The light-spitter was in the Satrap’s hand before we even knew it, as if it had materialized from nothing. In the time of a thought, there was only a great hissing sound and then the thump of the One-Father’s body, as it fell lifeless into the mud.
“Request denied.” The Satrap said.
And inside our minds, there was a crashing and a roiling that tore us apart. As our collective power shattered and turned back on us, we fell on the ground and reeled, holding our heads with all our limbs, screaming like children at the first sight of the sun.
I barely held myself together, so I could pick up a rock and toss it at the war-bird as it began to ascend, before I too lost consciousness. When I woke there was only grieving and the sound of jumbled thoughts inside my head.
Fire came from the sky by nightfall. It scoured the Lost Valley and decimated our tribe. But we hid inside deep caves and waited, until the sky ceased spitting flame. We stayed in the dark and the cold as we saw the hated humans, clad in their precious armor, wielding their terrible weapons while they searched for us through the ashes and then we struck from afar, killing them all.
And when the next day they retaliated with more fire and with killing gas, we hid deeper and we fought on, reaching into their brains and destroying them.

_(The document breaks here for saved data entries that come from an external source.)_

-- ==== Sys2Proof/Machine/Core.lean ====
section
/-! DEFINITION. The machine as the host runs it. -/

def Sys2Proof.core : Host.Core := { State := Sys2Proof.Machine.State, Fault := Sys2Proof.Machine.Fault, Refusal := Sys2Proof.Machine.Refusal, step := Sys2Proof.Machine.step, reset := Sys2Proof.Machine.State.reset }
end

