-- ==== Sys2Proof/Laws/State.lean ====
section
/-! SUPPORT. One lemma per field and update of the state, and what an update of the block that moves leaves
of the other agents. -/

namespace Sys2Proof.Machine

section Fields
variable (s : State) (f : Block → Block) (m : Memory) (v k : Nat) (fl : Flight) (job : Job) (rest : List Event)

@[simp] theorem State.onActive_params : (s.onActive f).params = s.params := rfl
@[simp] theorem State.onActive_mem : (s.onActive f).mem = s.mem := rfl
@[simp] theorem State.onActive_regions : (s.onActive f).regions = s.regions := rfl
@[simp] theorem State.onActive_active : (s.onActive f).active = s.active := rfl
@[simp] theorem State.onActive_inbox : (s.onActive f).inbox = s.inbox := rfl
@[simp] theorem State.onActive_blocks : (s.onActive f).blocks = s.blocks.modify s.active f := rfl

@[simp] theorem State.deliver_params : (s.deliver v).params = s.params := rfl
@[simp] theorem State.deliver_mem : (s.deliver v).mem = s.mem := rfl
@[simp] theorem State.deliver_regions : (s.deliver v).regions = s.regions := rfl
@[simp] theorem State.deliver_active : (s.deliver v).active = s.active := rfl
@[simp] theorem State.deliver_inbox : (s.deliver v).inbox = s.inbox := rfl
@[simp] theorem State.deliver_blocks : (s.deliver v).blocks
    = s.blocks.modify s.active fun b => { b with flight := none, rsp := some v } := rfl

@[simp] theorem State.setFlight_params : (s.setFlight fl).params = s.params := rfl
@[simp] theorem State.setFlight_mem : (s.setFlight fl).mem = s.mem := rfl
@[simp] theorem State.setFlight_regions : (s.setFlight fl).regions = s.regions := rfl
@[simp] theorem State.setFlight_active : (s.setFlight fl).active = s.active := rfl
@[simp] theorem State.setFlight_inbox : (s.setFlight fl).inbox = s.inbox := rfl
@[simp] theorem State.setFlight_blocks : (s.setFlight fl).blocks
    = s.blocks.modify s.active fun b => { b with flight := some fl } := rfl

@[simp] theorem State.launch_params : (s.launch job).params = s.params := rfl
@[simp] theorem State.launch_mem : (s.launch job).mem = s.mem := rfl
@[simp] theorem State.launch_regions : (s.launch job).regions = s.regions := rfl
@[simp] theorem State.launch_active : (s.launch job).active = s.active := rfl
@[simp] theorem State.launch_inbox : (s.launch job).inbox = s.inbox := rfl
@[simp] theorem State.launch_blocks : (s.launch job).blocks = s.blocks.modify s.active
    fun _ => { flight := some { job, i := 0, j := 0, phase := .fetch }, rsp := none } := rfl

@[simp] theorem State.taken_params : (s.taken k rest).params = s.params := rfl
@[simp] theorem State.taken_mem : (s.taken k rest).mem = s.mem := rfl
@[simp] theorem State.taken_regions : (s.taken k rest).regions = s.regions := rfl
@[simp] theorem State.taken_active : (s.taken k rest).active = k := rfl
@[simp] theorem State.taken_inbox : (s.taken k rest).inbox = rest := rfl
@[simp] theorem State.taken_blocks : (s.taken k rest).blocks = s.blocks := rfl

@[simp] theorem State.turnOf_params : (s.turnOf k).params = s.params := rfl
@[simp] theorem State.turnOf_mem : (s.turnOf k).mem = s.mem := rfl
@[simp] theorem State.turnOf_regions : (s.turnOf k).regions = s.regions := rfl
@[simp] theorem State.turnOf_active : (s.turnOf k).active = k := rfl
@[simp] theorem State.turnOf_inbox : (s.turnOf k).inbox = s.inbox := rfl
@[simp] theorem State.turnOf_blocks : (s.turnOf k).blocks = s.blocks := rfl

/-- `completed` is the model's delivery after the memory writes. -/
theorem deliver_eq_completed : (({ s with mem := m } : State).deliver v) = Safety.completed s m v := rfl

end Fields

/-- Changing a list at an index leaves what erasing that index leaves. -/
theorem eraseIdx_modify_self {α : Type} (f : α → α) : ∀ (l : List α) (k : Nat),
    (l.modify k f).eraseIdx k = l.eraseIdx k
  | [], k => by cases k <;> rfl
  | _ :: _, 0 => rfl
  | x :: l, k + 1 => by simp [eraseIdx_modify_self f l k]

/-- What the block that moves does with its own ports is nothing to the other agents (R32). -/
@[simp] theorem State.onActive_othersThan (s : State) (f : Block → Block) :
    (s.onActive f).othersThan (some s.active) = s.othersThan (some s.active) :=
  eraseIdx_modify_self f s.blocks s.active

/-- Two updates of the block that moves are one. -/
theorem State.onActive_onActive (s : State) (f g : Block → Block) :
    (s.onActive f).onActive g = s.onActive fun b => g (f b) := by
  simp only [State.onActive, List.modify_modify_eq]
  rfl

/-- The command in flight at the block that moves, after an update of that block. -/
theorem State.onActive_flight? (s : State) (f : Block → Block) (h : s.active < s.blocks.length) :
    (s.onActive f).flight? = (f s.blocks[s.active]).flight := by
  simp [State.flight?, List.getElem?_modify_eq, List.getElem?_eq_getElem h]

/-- The command in flight at the block that moves, once recorded. -/
theorem State.setFlight_flight? (s : State) (f : Flight) (h : s.active < s.blocks.length) :
    (s.setFlight f).flight? = some f := s.onActive_flight? _ h

/-- The last record of a command in flight counts. -/
theorem State.setFlight_setFlight (s : State) (f g : Flight) : (s.setFlight f).setFlight g = s.setFlight g :=
  s.onActive_onActive _ _

/-- A property of all elements of a list holds after one is changed, if the change keeps it there. -/
theorem forall_mem_modify {α : Type} {P : α → Prop} {f : α → α} : ∀ {l : List α} {k : Nat}, (∀ b ∈ l, P b) →
    (∀ b, l[k]? = some b → P (f b)) → ∀ b ∈ l.modify k f, P b
  | [], k, h, _ => by simp
  | x :: l, 0, h, hf => by
    intro b hb
    simp only [List.modify_zero_cons, List.mem_cons] at hb
    rcases hb with rfl | hb
    · exact hf x rfl
    · exact h b (by simp [hb])
  | x :: l, k + 1, h, hf => by
    intro b hb
    simp only [List.modify_succ_cons, List.mem_cons] at hb
    rcases hb with rfl | hb
    · exact h _ (by simp)
    · exact forall_mem_modify (fun b hb => h b (by simp [hb])) (fun b hb => hf b (by simpa using hb)) b hb

/-- The response port after a delivery (R78). -/
theorem State.deliver_response (s : State) (v : Nat) (h : s.active < s.blocks.length) :
    (s.deliver v).response s.active = some v := by
  simp [State.response, List.getElem?_modify_eq, List.getElem?_eq_getElem h]

/-- The response port after a completed command (R78). -/
theorem completed_response (s : State) (m : Memory) (v : Nat) (h : s.active < s.blocks.length) :
    (Safety.completed s m v).response s.active = some v :=
  State.deliver_response { s with mem := m } v h

end Sys2Proof.Machine
end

For every one we killed, they killed a hundred, yet in the end it was us who celebrated victories and sang songs inside the bowels of Nudai, instead of them.
Now we hide and we fight and they drive us deeper. And across the One-Mind, I feel my brethren worrying, thinking of the possibility of running out of ‘down’ for us to go to, of places for us to hide. Our places of refuge will soon run out. I know that we will die fighting.
It is not much of a life, but it is better than what we had.